■ **Dataset records**
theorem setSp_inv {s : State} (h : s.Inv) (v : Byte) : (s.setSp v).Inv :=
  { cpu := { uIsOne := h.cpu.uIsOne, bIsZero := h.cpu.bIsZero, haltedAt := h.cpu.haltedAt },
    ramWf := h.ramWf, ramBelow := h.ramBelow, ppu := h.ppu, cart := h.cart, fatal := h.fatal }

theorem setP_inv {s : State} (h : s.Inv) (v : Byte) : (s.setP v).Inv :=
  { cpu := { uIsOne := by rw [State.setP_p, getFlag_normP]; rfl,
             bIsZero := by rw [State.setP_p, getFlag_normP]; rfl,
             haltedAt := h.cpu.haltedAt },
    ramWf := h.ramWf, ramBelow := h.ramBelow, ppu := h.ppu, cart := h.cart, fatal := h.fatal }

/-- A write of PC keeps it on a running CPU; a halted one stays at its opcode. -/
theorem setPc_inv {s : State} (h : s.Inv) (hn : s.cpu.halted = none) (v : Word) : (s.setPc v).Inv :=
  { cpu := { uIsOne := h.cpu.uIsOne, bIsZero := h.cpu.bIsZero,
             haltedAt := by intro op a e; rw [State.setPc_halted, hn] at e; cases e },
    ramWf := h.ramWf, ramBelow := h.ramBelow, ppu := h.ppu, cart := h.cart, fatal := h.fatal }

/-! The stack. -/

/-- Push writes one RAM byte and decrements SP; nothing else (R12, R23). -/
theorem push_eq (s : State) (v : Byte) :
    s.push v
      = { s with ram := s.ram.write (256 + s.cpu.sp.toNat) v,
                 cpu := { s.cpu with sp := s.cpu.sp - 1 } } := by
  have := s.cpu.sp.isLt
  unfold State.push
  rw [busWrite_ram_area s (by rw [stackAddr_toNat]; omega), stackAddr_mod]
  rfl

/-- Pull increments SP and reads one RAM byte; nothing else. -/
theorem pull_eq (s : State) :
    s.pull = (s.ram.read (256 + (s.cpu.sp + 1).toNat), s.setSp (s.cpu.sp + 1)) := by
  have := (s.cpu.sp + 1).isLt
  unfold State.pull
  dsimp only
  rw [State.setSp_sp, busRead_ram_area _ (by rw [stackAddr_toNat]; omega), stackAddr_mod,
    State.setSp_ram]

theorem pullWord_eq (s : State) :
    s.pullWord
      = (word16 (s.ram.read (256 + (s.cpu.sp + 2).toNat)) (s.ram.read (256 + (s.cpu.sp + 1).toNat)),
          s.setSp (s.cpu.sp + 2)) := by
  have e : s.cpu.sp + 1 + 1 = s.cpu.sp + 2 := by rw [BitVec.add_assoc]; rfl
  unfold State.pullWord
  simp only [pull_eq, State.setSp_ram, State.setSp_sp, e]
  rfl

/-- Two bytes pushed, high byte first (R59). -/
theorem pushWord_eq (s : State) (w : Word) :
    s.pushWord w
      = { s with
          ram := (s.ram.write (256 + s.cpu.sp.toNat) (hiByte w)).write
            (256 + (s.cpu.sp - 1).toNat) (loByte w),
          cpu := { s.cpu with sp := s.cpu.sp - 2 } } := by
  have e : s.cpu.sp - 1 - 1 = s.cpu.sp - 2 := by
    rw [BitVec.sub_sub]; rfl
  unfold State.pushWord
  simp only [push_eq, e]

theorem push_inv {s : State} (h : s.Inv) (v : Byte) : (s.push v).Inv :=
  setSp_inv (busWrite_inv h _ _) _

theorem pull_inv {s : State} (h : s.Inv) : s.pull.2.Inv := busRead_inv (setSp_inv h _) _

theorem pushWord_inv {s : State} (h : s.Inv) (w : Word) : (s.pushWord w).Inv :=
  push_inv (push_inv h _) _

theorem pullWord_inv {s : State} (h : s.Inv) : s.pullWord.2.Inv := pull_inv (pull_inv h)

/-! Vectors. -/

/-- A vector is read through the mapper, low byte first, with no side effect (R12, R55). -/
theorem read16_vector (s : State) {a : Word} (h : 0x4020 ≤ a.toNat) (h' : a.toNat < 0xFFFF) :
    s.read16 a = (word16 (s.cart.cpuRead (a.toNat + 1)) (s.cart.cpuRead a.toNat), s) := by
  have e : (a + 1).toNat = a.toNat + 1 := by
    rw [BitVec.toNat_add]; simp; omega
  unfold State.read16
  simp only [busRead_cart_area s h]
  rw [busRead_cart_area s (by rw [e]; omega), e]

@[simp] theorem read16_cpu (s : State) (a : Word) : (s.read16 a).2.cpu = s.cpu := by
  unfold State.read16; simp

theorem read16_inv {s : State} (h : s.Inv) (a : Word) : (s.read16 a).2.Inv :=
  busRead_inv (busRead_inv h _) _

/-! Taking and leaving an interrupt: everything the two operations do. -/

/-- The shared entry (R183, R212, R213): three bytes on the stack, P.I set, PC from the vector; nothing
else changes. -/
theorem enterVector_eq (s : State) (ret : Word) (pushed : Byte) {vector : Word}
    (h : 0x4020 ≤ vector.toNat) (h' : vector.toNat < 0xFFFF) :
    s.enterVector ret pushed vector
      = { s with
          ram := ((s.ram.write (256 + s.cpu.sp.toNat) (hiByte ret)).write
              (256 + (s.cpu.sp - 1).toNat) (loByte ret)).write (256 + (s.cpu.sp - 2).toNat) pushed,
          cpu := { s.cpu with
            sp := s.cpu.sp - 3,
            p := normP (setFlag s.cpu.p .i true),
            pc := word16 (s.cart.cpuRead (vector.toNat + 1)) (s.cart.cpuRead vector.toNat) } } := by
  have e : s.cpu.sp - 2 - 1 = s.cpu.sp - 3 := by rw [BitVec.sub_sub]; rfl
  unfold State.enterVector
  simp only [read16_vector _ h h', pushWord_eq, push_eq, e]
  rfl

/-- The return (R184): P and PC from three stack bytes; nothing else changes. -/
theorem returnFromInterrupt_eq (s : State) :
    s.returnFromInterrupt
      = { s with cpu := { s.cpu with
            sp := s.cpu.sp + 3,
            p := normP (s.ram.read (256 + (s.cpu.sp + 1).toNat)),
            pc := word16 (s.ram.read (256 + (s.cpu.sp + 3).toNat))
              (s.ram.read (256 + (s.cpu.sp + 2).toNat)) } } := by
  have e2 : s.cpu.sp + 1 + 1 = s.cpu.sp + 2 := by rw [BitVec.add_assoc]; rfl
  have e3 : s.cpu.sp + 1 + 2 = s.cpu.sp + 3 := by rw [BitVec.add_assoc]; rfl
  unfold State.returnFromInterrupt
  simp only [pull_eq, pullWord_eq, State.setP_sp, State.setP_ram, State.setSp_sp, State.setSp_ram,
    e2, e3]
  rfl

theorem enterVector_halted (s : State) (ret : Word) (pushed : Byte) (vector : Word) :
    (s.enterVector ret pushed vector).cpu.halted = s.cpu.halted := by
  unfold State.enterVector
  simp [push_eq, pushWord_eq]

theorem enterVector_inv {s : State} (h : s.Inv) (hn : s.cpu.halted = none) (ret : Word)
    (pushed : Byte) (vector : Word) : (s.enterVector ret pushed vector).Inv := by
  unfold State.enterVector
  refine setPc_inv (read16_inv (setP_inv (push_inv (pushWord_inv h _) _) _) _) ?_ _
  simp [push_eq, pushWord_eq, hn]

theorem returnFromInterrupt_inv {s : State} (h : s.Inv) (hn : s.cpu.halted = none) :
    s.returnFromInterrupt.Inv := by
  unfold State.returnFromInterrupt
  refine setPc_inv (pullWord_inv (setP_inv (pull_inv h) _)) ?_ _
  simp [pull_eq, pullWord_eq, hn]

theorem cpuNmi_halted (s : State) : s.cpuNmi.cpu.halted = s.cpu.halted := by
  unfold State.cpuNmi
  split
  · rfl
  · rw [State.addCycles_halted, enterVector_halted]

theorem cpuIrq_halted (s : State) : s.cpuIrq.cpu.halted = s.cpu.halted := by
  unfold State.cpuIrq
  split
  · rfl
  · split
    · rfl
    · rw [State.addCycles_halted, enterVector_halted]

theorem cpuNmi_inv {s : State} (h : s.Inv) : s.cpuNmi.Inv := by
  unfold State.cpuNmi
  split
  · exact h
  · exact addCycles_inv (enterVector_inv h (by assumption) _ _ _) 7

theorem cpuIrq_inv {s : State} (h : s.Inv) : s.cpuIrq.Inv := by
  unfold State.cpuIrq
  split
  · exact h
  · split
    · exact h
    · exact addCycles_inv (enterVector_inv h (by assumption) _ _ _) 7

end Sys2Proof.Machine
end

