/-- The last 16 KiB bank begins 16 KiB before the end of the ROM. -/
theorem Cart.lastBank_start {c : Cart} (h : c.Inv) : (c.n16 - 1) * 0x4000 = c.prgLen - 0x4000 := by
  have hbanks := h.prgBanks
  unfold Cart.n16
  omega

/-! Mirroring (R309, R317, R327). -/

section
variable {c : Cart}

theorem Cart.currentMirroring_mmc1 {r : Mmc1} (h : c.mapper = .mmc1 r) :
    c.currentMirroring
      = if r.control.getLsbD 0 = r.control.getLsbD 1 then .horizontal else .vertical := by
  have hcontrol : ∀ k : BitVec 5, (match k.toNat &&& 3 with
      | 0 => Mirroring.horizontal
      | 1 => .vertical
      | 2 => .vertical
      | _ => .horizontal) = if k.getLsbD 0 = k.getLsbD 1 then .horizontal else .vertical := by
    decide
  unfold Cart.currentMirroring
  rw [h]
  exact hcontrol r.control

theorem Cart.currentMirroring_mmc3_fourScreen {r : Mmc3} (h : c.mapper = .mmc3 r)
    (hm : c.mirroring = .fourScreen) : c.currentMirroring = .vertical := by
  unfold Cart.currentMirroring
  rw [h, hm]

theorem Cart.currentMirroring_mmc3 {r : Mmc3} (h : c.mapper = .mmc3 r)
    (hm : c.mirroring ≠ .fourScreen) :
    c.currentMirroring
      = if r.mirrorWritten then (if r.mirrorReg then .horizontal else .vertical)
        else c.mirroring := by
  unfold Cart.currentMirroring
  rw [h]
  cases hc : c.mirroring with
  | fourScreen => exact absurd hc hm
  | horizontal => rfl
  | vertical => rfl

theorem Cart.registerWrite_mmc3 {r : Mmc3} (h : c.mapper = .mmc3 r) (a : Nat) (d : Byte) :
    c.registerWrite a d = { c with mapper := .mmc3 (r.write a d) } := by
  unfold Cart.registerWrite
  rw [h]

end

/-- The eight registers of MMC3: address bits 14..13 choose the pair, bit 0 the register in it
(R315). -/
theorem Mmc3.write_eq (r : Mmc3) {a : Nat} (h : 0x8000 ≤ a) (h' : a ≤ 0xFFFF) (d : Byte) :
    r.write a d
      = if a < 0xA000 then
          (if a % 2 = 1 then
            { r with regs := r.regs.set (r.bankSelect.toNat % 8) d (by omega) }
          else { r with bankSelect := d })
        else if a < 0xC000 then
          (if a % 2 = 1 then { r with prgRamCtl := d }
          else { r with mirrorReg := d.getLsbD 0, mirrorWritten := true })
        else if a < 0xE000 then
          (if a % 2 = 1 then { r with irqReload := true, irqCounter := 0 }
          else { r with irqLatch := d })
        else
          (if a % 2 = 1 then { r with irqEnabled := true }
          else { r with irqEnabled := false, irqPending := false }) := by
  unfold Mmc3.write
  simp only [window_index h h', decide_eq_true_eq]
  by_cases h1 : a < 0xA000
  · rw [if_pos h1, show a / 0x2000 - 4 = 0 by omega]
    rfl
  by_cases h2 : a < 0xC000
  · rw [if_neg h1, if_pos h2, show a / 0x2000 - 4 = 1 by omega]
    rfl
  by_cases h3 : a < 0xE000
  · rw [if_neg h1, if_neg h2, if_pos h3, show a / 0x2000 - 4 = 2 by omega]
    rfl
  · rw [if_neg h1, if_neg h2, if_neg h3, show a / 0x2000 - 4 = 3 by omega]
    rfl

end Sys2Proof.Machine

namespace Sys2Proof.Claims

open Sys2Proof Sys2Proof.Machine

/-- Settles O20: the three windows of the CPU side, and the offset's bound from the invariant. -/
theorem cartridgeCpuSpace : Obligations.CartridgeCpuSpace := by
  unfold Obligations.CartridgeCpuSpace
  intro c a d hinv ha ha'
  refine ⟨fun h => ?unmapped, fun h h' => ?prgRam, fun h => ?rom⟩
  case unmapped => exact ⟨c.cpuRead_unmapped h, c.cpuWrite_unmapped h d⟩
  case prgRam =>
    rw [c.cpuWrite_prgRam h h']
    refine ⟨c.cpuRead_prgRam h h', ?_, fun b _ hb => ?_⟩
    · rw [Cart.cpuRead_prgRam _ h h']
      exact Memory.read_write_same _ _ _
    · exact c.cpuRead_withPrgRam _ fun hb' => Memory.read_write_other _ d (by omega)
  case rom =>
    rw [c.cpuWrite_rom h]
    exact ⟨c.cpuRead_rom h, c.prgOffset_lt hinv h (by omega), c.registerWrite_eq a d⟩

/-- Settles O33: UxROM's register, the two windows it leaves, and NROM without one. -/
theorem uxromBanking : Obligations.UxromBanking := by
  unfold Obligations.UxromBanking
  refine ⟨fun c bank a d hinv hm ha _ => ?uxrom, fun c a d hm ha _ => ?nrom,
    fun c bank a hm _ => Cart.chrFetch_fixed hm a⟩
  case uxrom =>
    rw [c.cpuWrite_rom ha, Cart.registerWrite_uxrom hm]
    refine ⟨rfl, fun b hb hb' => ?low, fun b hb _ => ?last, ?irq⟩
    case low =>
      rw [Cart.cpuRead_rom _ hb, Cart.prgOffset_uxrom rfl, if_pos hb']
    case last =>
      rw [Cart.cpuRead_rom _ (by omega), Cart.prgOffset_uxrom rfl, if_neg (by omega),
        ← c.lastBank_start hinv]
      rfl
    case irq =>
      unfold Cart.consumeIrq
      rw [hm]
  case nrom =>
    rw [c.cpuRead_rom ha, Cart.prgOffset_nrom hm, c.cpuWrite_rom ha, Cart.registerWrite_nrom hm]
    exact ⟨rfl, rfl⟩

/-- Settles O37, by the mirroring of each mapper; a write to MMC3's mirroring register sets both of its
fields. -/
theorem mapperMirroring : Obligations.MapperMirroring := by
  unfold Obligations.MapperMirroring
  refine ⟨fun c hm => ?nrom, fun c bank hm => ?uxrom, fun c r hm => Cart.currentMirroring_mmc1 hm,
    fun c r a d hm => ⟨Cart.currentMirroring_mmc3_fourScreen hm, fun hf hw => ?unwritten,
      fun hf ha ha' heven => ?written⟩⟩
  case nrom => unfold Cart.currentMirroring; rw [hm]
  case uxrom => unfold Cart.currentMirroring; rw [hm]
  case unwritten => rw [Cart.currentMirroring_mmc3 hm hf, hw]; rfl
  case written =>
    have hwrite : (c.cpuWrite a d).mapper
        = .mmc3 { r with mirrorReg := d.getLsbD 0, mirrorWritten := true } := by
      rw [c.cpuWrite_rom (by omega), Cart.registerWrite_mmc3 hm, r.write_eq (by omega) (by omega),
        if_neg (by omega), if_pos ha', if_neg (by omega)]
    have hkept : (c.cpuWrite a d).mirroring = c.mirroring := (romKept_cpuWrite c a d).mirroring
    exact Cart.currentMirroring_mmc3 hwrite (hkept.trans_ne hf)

...

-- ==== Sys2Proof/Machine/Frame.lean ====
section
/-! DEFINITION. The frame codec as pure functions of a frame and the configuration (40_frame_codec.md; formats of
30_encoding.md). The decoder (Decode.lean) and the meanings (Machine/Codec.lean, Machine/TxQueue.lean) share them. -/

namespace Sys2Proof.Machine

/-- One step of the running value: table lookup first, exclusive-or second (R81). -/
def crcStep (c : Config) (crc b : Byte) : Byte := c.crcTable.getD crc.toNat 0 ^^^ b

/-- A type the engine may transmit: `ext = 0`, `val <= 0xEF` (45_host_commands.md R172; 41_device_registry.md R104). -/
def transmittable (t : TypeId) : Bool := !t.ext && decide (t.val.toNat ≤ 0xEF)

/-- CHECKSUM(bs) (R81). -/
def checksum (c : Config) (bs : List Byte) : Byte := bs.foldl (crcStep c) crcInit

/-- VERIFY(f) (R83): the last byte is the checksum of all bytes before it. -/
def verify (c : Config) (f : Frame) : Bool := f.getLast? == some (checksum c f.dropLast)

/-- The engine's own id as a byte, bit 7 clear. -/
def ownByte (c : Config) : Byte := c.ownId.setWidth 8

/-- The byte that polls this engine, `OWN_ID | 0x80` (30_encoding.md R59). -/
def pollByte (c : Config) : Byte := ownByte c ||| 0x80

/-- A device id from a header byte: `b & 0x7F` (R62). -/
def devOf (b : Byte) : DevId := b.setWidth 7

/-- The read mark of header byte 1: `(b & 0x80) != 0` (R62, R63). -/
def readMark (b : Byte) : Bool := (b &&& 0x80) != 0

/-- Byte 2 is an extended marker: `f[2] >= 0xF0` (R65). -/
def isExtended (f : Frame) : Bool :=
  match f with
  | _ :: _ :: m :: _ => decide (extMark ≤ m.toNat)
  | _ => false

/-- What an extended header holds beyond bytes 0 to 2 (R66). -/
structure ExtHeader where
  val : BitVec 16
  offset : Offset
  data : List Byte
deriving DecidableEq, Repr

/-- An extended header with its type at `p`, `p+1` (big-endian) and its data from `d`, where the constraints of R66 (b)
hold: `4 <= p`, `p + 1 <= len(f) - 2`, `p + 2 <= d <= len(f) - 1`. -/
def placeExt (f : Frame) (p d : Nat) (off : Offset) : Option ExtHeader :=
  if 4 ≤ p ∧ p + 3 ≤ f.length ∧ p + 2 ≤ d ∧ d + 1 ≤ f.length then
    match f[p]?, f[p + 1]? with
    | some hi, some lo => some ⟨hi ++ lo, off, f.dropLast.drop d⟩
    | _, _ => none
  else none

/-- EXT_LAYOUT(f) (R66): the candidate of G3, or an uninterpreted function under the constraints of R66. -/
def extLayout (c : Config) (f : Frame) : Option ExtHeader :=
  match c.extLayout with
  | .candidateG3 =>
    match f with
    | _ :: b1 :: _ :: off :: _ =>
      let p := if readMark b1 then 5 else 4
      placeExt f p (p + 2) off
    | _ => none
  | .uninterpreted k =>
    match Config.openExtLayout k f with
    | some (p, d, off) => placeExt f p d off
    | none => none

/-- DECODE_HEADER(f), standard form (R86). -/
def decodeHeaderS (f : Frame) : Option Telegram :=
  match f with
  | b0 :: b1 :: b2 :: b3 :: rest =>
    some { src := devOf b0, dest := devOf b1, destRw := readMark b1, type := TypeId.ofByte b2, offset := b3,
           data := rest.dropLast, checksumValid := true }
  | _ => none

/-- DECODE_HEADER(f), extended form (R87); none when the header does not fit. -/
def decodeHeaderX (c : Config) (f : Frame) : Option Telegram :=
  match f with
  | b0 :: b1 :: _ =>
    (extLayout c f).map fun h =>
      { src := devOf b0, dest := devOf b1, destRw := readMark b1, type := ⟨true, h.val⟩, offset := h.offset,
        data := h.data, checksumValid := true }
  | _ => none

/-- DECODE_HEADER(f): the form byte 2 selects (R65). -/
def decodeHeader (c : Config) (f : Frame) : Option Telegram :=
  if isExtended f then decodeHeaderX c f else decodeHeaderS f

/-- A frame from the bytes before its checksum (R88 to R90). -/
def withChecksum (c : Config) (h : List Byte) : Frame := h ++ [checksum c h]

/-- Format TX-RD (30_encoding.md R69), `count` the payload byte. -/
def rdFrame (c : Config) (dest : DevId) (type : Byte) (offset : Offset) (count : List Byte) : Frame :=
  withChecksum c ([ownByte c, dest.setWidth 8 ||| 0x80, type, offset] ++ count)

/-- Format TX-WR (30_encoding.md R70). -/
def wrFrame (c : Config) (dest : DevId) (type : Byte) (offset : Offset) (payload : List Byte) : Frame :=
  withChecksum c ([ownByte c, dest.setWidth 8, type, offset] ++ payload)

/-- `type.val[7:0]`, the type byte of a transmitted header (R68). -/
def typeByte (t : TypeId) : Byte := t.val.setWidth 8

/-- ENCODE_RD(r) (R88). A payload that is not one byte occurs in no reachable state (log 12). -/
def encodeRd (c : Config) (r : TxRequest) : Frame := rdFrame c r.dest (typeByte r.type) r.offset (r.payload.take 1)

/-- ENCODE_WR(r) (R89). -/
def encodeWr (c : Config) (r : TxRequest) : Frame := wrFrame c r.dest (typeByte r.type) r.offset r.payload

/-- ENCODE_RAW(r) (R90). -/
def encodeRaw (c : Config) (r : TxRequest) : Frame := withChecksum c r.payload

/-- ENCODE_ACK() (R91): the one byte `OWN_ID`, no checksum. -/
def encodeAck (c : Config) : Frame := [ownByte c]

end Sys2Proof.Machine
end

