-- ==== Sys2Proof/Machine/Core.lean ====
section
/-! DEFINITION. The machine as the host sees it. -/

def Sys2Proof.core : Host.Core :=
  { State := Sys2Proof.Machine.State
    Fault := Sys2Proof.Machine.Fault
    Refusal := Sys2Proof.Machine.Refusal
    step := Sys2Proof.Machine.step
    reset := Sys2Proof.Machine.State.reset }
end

■ **Activity**
Print again the lines of the entries above that fall between the line holding "r with irqReload" and the line holding "rw [Cart.cpuRead_rom _ (by", inclusive, exactly as they stand.

■ **Task answer**
          (if a % 2 = 1 then { r with irqReload := true, irqCounter := 0 }
          else { r with irqLatch := d })
        else
          (if a % 2 = 1 then { r with irqEnabled := true }
          else { r with irqEnabled := false, irqPending := false }) := by
  unfold Mmc3.write
  simp only [window_index h h', decide_eq_true_eq]
  by_cases h1 : a < 0xA000
  · rw [if_pos h1, show a / 0x2000 - 4 = 0 by omega]
    rfl
  by_cases h2 : a < 0xC000
  · rw [if_neg h1, if_pos h2, show a / 0x2000 - 4 = 1 by omega]
    rfl
  by_cases h3 : a < 0xE000
  · rw [if_neg h1, if_neg h2, if_pos h3, show a / 0x2000 - 4 = 2 by omega]
    rfl
  · rw [if_neg h1, if_neg h2, if_neg h3, show a / 0x2000 - 4 = 3 by omega]
    rfl

end Sys2Proof.Machine

namespace Sys2Proof.Claims

open Sys2Proof Sys2Proof.Machine

/-- Settles O20: the three windows of the CPU side, and the offset's bound from the invariant. -/
theorem cartridgeCpuSpace : Obligations.CartridgeCpuSpace := by
  unfold Obligations.CartridgeCpuSpace
  intro c a d hinv ha ha'
  refine ⟨fun h => ?unmapped, fun h h' => ?prgRam, fun h => ?rom⟩
  case unmapped => exact ⟨c.cpuRead_unmapped h, c.cpuWrite_unmapped h d⟩
  case prgRam =>
    rw [c.cpuWrite_prgRam h h']
    refine ⟨c.cpuRead_prgRam h h', ?_, fun b _ hb => ?_⟩
    · rw [Cart.cpuRead_prgRam _ h h']
      exact Memory.read_write_same _ _ _
    · exact c.cpuRead_withPrgRam _ fun hb' => Memory.read_write_other _ d (by omega)
  case rom =>
    rw [c.cpuWrite_rom h]
    exact ⟨c.cpuRead_rom h, c.prgOffset_lt hinv h (by omega), c.registerWrite_eq a d⟩

/-- Settles O33: UxROM's register, the two windows it leaves, and NROM without one. -/
theorem uxromBanking : Obligations.UxromBanking := by
  unfold Obligations.UxromBanking
  refine ⟨fun c bank a d hinv hm ha _ => ?uxrom, fun c a d hm ha _ => ?nrom,
    fun c bank a hm _ => Cart.chrFetch_fixed hm a⟩
  case uxrom =>
    rw [c.cpuWrite_rom ha, Cart.registerWrite_uxrom hm]
    refine ⟨rfl, fun b hb hb' => ?low, fun b hb _ => ?last, ?irq⟩
    case low =>
      rw [Cart.cpuRead_rom _ hb, Cart.prgOffset_uxrom rfl, if_pos hb']
    case last =>
      rw [Cart.cpuRead_rom _ (by omega), Cart.prgOffset_uxrom rfl, if_neg (by omega),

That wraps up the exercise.